* [WORK TO COMPLETE]: Copy out every record that follows, word for word.
■ ■ ■ ■ ■
/-- Settles O49: a store below SP puts a byte in front of the list, and a POP takes it off. -/
theorem theStackIsLastInFirstOut : Obligations.TheStackIsLastInFirstOut := by
  refine ⟨stackContents_length, fun s htop => ?_, fun s hlt => ?_, fun s t r hwf hfloor htop h => ?_,
    fun s t r hwf hfloor htop h => ?_, fun s t r h7 hlt h => ?_⟩
  · rw [← List.length_eq_zero_iff, stackContents_length, BitVec.toNat_eq]
    omega
  · rw [stackContents_cons (u := s.setSp (s.sp + 1)) hlt rfl (by simp) fun _ _ => rfl]
    rfl
  · cases (Completes.push r hfloor).exec_eq.symm.trans h
    exact stackContents_of_store hwf hfloor htop rfl (by simp) rfl
  · cases (Completes.call r hfloor).exec_eq.symm.trans h
    exact stackContents_of_store hwf hfloor htop rfl (by simp) rfl
  · have ht : t = ((s.setSp (s.sp + 1)).setReg r (s.mem.read s.sp)).setPc s.advancedPc :=
      Host.Outcome.next.inj (h.symm.trans (Completes.pop r hlt).exec_eq)
    have hsp : t.sp = s.sp + 1 := by simp [ht, State.setReg_sp_ne _ _ h7]
    have hreg : t.reg r = s.mem.read s.sp := by simp [ht]
    rw [stackContents_cons hlt (exec_cfg h) hsp fun k _ => by rw [ht]; rfl, hreg]

/-! ## Frames -/

/-- Settles O51: each of the four writes one register and pc. -/
theorem registerWriteFrame : Obligations.RegisterWriteFrame := by
  intro i d s t hi h
  rcases exec_inv h with hc | ⟨e, -, rfl⟩
  · have hother : ∀ (j k : RegIdx) (v : Byte), regByte k ≠ regByte j → (s.setReg j v).reg k = s.reg k :=
      fun j k v hk => s.setReg_reg_ne j k v fun heq => hk (congrArg regByte heq)
    rcases hi with ⟨v, rfl⟩ | ⟨b, rfl⟩ | ⟨b, rfl⟩ | ⟨b, rfl⟩ <;> cases hc <;>
      exact ⟨fun k hk => hother _ k _ hk, rfl, rfl, rfl, rfl, fun _ => rfl, .inl rfl⟩
  · exact ⟨fun _ _ => rfl, rfl, rfl, rfl, rfl, fun _ => rfl, .inr ⟨e.isFault, rfl, fun _ => rfl⟩⟩

/-- Settles O52: CMP writes FL, PRN the output, HLT the status, and each of them pc; a failed check of these forms is
that of an index. -/
theorem noRegisterWriteFrame : Obligations.NoRegisterWriteFrame := by
  intro i s t hi h
  rcases exec_inv h with hc | ⟨e, hf, rfl⟩
  · cases hc with
    | hlt => exact ⟨fun _ => rfl, rfl, rfl, fun _ => rfl, fun _ => rfl, fun _ => rfl, .inr (.inl rfl)⟩
    | prn => exact ⟨fun _ => rfl, rfl, rfl, fun _ => rfl, fun _ => rfl, fun hne => absurd rfl hne, .inl rfl⟩
    | cmp => exact ⟨fun _ => rfl, rfl, rfl, fun _ => rfl, fun hne => absurd rfl hne, fun _ => rfl, .inl rfl⟩
    | jmp | jeq | jne => exact ⟨fun _ => rfl, rfl, rfl, fun _ => rfl, fun _ => rfl, fun _ => rfl, .inl rfl⟩
    | ldi | add | mul | and | push | pop | call => simp [Instr.mnemonic] at hi
  · cases hf with
    | badRegister =>
      exact ⟨fun _ => rfl, rfl, rfl, fun _ => rfl, fun _ => rfl, fun _ => rfl, .inr (.inr ⟨rfl, rfl, rfl, rfl⟩)⟩
    | notDispatched | pushFull | callFull | popEmpty => simp [Instr.mnemonic] at hi

/-- Settles O53: the two write R7, the byte below SP, and pc. -/
theorem stackStoreFrame : Obligations.StackStoreFrame := by
  intro i s t hi h
  rcases exec_inv h with hc | ⟨e, -, rfl⟩
  · cases hc with
    | push | call =>
      exact ⟨fun k hk => s.setSp_reg_ne k _ hk, rfl, rfl, rfl, rfl, fun _ hx => Memory.read_write_ne hx, .inl rfl⟩
    | _ => simp at hi
  · exact ⟨fun _ _ => rfl, rfl, rfl, rfl, rfl, fun _ _ => rfl, .inr ⟨e.isFault, rfl, rfl, fun _ => rfl⟩⟩

/-- Settles O54: POP writes its register, R7, and pc. -/
theorem stackLoadFrame : Obligations.StackLoadFrame := by
  intro r s t h
  rcases exec_inv h with hc | ⟨e, -, rfl⟩
  · cases hc with
    | pop j =>
      refine ⟨fun k h7 hk => ?_, rfl, rfl, rfl, rfl, fun _ => rfl, .inl rfl⟩
      exact ((s.setSp _).setReg_reg_ne j k _ fun heq => hk (congrArg regByte heq)).trans (s.setSp_reg_ne k _ h7)
  · exact ⟨fun _ _ _ => rfl, rfl, rfl, rfl, rfl, fun _ => rfl, .inr ⟨e.isFault, rfl, fun _ => rfl⟩⟩

end Sys2Proof.Machine

/-! # The assembly text (spec 30_encoding.md R56)

A printed operand is plain: no space, comma or semicolon. So the reader splits a printed statement where the printer
joined it, and each operand reads back by itself. -/

namespace Sys2Proof.Machine

/-- None of the characters that separate the parts of a listing. -/
def PlainText (cs : List Char) : Prop := ∀ c ∈ cs, c ≠ ' ' ∧ c ≠ ',' ∧ c ≠ ';'

theorem PlainText.no_space {cs : List Char} (h : PlainText cs) : ' ' ∉ cs := fun hc => (h _ hc).1 rfl
theorem PlainText.no_comma {cs : List Char} (h : PlainText cs) : ',' ∉ cs := fun hc => (h _ hc).2.1 rfl
theorem PlainText.no_semicolon {cs : List Char} (h : PlainText cs) : ';' ∉ cs := fun hc => (h _ hc).2.2 rfl

/-! ## Numbers -/

theorem digitChar_plain : ∀ d < 10, digitChar d ≠ ' ' ∧ digitChar d ≠ ',' ∧ digitChar d ≠ ';' := by decide

theorem digitChar_ne_x : ∀ d < 10, digitChar d ≠ 'x' := by decide

theorem decimalDigit_digitChar : ∀ d < 10, decimalDigit (digitChar d) = some d := by decide

/-- A byte is written as the digits of its value, one to three of them. -/
theorem decimalChars_eq (v : Byte) : ∃ ds : List Nat, decimalChars v = ds.map digitChar ∧ ds ≠ [] ∧
    (∀ d ∈ ds, d < 10) ∧ ds.foldl (fun acc d => 10 * acc + d) 0 = v.toNat := by
  have hv := v.isLt
  simp only [decimalChars]
  split
  · exact ⟨[v.toNat], rfl, by simp, by simpa, by simp⟩
  · split
    · exact ⟨[v.toNat / 10, v.toNat % 10], rfl, by simp, by simp; omega, by simp; omega⟩
    · exact ⟨[v.toNat / 100, v.toNat / 10 % 10, v.toNat % 10], rfl, by simp, by simp; omega, by simp; omega⟩

theorem digitsValue_map_digitChar {ds : List Nat} (h : ∀ d ∈ ds, d < 10) (acc : Nat) :
    digitsValue 10 decimalDigit acc (ds.map digitChar) = some (ds.foldl (fun acc d => 10 * acc + d) acc) := by
  induction ds generalizing acc with
  | nil => rfl
  | cons d ds ih =>
    obtain ⟨hd, hds⟩ := List.forall_mem_cons.mp h
    simp only [List.map_cons, digitsValue, decimalDigit_digitChar d hd, List.foldl_cons]
    exact ih hds _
■ ■ ■ ■ ■
* [ANSWER BOX]:
/-- Settles O49: a store below SP puts a byte in front of the list, and a POP takes it off. -/
theorem theStackIsLastInFirstOut : Obligations.TheStackIsLastInFirstOut := by
  refine ⟨stackContents_length, fun s htop => ?_, fun s hlt => ?_, fun s t r hwf hfloor htop h => ?_,
    fun s t r hwf hfloor htop h => ?_, fun s t r h7 hlt h => ?_⟩
  · rw [← List.length_eq_zero_iff, stackContents_length, BitVec.toNat_eq]
    omega
  · rw [stackContents_cons (u := s.setSp (s.sp + 1)) hlt rfl (by simp) fun _ _ => rfl]
    rfl
  · cases (Completes.push r hfloor).exec_eq.symm.trans h
    exact stackContents_of_store hwf hfloor htop rfl (by simp) rfl
  · cases (Completes.call r hfloor).exec_eq.symm.trans h
    exact stackContents_of_store hwf hfloor htop rfl (by simp) rfl
  · have ht : t = ((s.setSp (s.sp + 1)).setReg r (s.mem.read s.sp)).setPc s.advancedPc :=
      Host.Outcome.next.inj (h.symm.trans (Completes.pop r hlt).exec_eq)
    have hsp : t.sp = s.sp + 1 := by simp [ht, State.setReg_sp_ne _ _ h7]
    have hreg : t.reg r = s.mem.read s.sp := by simp [ht]
    rw [stackContents_cons hlt (exec_cfg h) hsp fun k _ => by rw [ht]; rfl, hreg]

/-! ## Frames -/

/-- Settles O51: each of the four writes one register and pc. -/
theorem registerWriteFrame : Obligations.RegisterWriteFrame := by
  intro i d s t hi h
  rcases exec_inv h with hc | ⟨e, -, rfl⟩
  · have hother : ∀ (j k : RegIdx) (v : Byte), regByte k ≠ regByte j → (s.setReg j v).reg k = s.reg k :=
      fun j k v hk => s.setReg_reg_ne j k v fun heq => hk (congrArg regByte heq)
    rcases hi with ⟨v, rfl⟩ | ⟨b, rfl⟩ | ⟨b, rfl⟩ | ⟨b, rfl⟩ <;> cases hc <;>
      exact ⟨fun k hk => hother _ k _ hk, rfl, rfl, rfl, rfl, fun _ => rfl, .inl rfl⟩
  · exact ⟨fun _ _ => rfl, rfl, rfl, rfl, rfl, fun _ => rfl, .inr ⟨e.isFault, rfl, fun _ => rfl⟩⟩

/-- Settles O52: CMP writes FL, PRN the output, HLT the status, and each of them pc; a failed check of these forms is
that of an index. -/
theorem noRegisterWriteFrame : Obligations.NoRegisterWriteFrame := by
  intro i s t hi h
  rcases exec_inv h with hc | ⟨e, hf, rfl⟩
  · cases hc with
    | hlt => exact ⟨fun _ => rfl, rfl, rfl, fun _ => rfl, fun _ => rfl, fun _ => rfl, .inr (.inl rfl)⟩
    | prn => exact ⟨fun _ => rfl, rfl, rfl, fun _ => rfl, fun _ => rfl, fun hne => absurd rfl hne, .inl rfl⟩
    | cmp => exact ⟨fun _ => rfl, rfl, rfl, fun _ => rfl, fun hne => absurd rfl hne, fun _ => rfl, .inl rfl⟩
    | jmp | jeq | jne => exact ⟨fun _ => rfl, rfl, rfl, fun _ => rfl, fun _ => rfl, fun _ => rfl, .inl rfl⟩
    | ldi | add | mul | and | push | pop | call => simp [Instr.mnemonic] at hi
  · cases hf with
    | badRegister =>
      exact ⟨fun _ => rfl, rfl, rfl, fun _ => rfl, fun _ => rfl, fun _ => rfl, .inr (.inr ⟨rfl, rfl, rfl, rfl⟩)⟩
    | notDispatched | pushFull | callFull | popEmpty => simp [Instr.mnemonic] at hi

/-- Settles O53: the two write R7, the byte below SP, and pc. -/
theorem stackStoreFrame : Obligations.StackStoreFrame := by
  intro i s t hi h
  rcases exec_inv h with hc | ⟨e, -, rfl⟩
  · cases hc with
    | push | call =>
      exact ⟨fun k hk => s.setSp_reg_ne k _ hk, rfl, rfl, rfl, rfl, fun _ hx => Memory.read_write_ne hx, .inl rfl⟩
    | _ => simp at hi
  · exact ⟨fun _ _ => rfl, rfl, rfl, rfl, rfl, fun _ _ => rfl, .inr ⟨e.isFault, rfl, rfl, fun _ => rfl⟩⟩

/-- Settles O54: POP writes its register, R7, and pc. -/
theorem stackLoadFrame : Obligations.StackLoadFrame := by
  intro r s t h
  rcases exec_inv h with hc | ⟨e, -, rfl⟩
  · cases hc with
    | pop j =>
      refine ⟨fun k h7 hk => ?_, rfl, rfl, rfl, rfl, fun _ => rfl, .inl rfl⟩
      exact ((s.setSp _).setReg_reg_ne j k _ fun heq => hk (congrArg regByte heq)).trans (s.setSp_reg_ne k _ h7)
  · exact ⟨fun _ _ _ => rfl, rfl, rfl, rfl, rfl, fun _ => rfl, .inr ⟨e.isFault, rfl, fun _ => rfl⟩⟩

end Sys2Proof.Machine

/-! # The assembly text (spec 30_encoding.md R56)

A printed operand is plain: no space, comma or semicolon. So the reader splits a printed statement where the printer
joined it, and each operand reads back by itself. -/

namespace Sys2Proof.Machine

/-- None of the characters that separate the parts of a listing. -/
def PlainText (cs : List Char) : Prop := ∀ c ∈ cs, c ≠ ' ' ∧ c ≠ ',' ∧ c ≠ ';'

theorem PlainText.no_space {cs : List Char} (h : PlainText cs) : ' ' ∉ cs := fun hc => (h _ hc).1 rfl
theorem PlainText.no_comma {cs : List Char} (h : PlainText cs) : ',' ∉ cs := fun hc => (h _ hc).2.1 rfl
theorem PlainText.no_semicolon {cs : List Char} (h : PlainText cs) : ';' ∉ cs := fun hc => (h _ hc).2.2 rfl

/-! ## Numbers -/

theorem digitChar_plain : ∀ d < 10, digitChar d ≠ ' ' ∧ digitChar d ≠ ',' ∧ digitChar d ≠ ';' := by decide

theorem digitChar_ne_x : ∀ d < 10, digitChar d ≠ 'x' := by decide

theorem decimalDigit_digitChar : ∀ d < 10, decimalDigit (digitChar d) = some d := by decide

/-- A byte is written as the digits of its value, one to three of them. -/
theorem decimalChars_eq (v : Byte) : ∃ ds : List Nat, decimalChars v = ds.map digitChar ∧ ds ≠ [] ∧
    (∀ d ∈ ds, d < 10) ∧ ds.foldl (fun acc d => 10 * acc + d) 0 = v.toNat := by
  have hv := v.isLt
  simp only [decimalChars]
  split
  · exact ⟨[v.toNat], rfl, by simp, by simpa, by simp⟩
  · split
    · exact ⟨[v.toNat / 10, v.toNat % 10], rfl, by simp, by simp; omega, by simp; omega⟩
    · exact ⟨[v.toNat / 100, v.toNat / 10 % 10, v.toNat % 10], rfl, by simp, by simp; omega, by simp; omega⟩

theorem digitsValue_map_digitChar {ds : List Nat} (h : ∀ d ∈ ds, d < 10) (acc : Nat) :
    digitsValue 10 decimalDigit acc (ds.map digitChar) = some (ds.foldl (fun acc d => 10 * acc + d) acc) := by
  induction ds generalizing acc with
  | nil => rfl
  | cons d ds ih =>
    obtain ⟨hd, hds⟩ := List.forall_mem_cons.mp h
    simp only [List.map_cons, digitsValue, decimalDigit_digitChar d hd, List.foldl_cons]
    exact ih hds _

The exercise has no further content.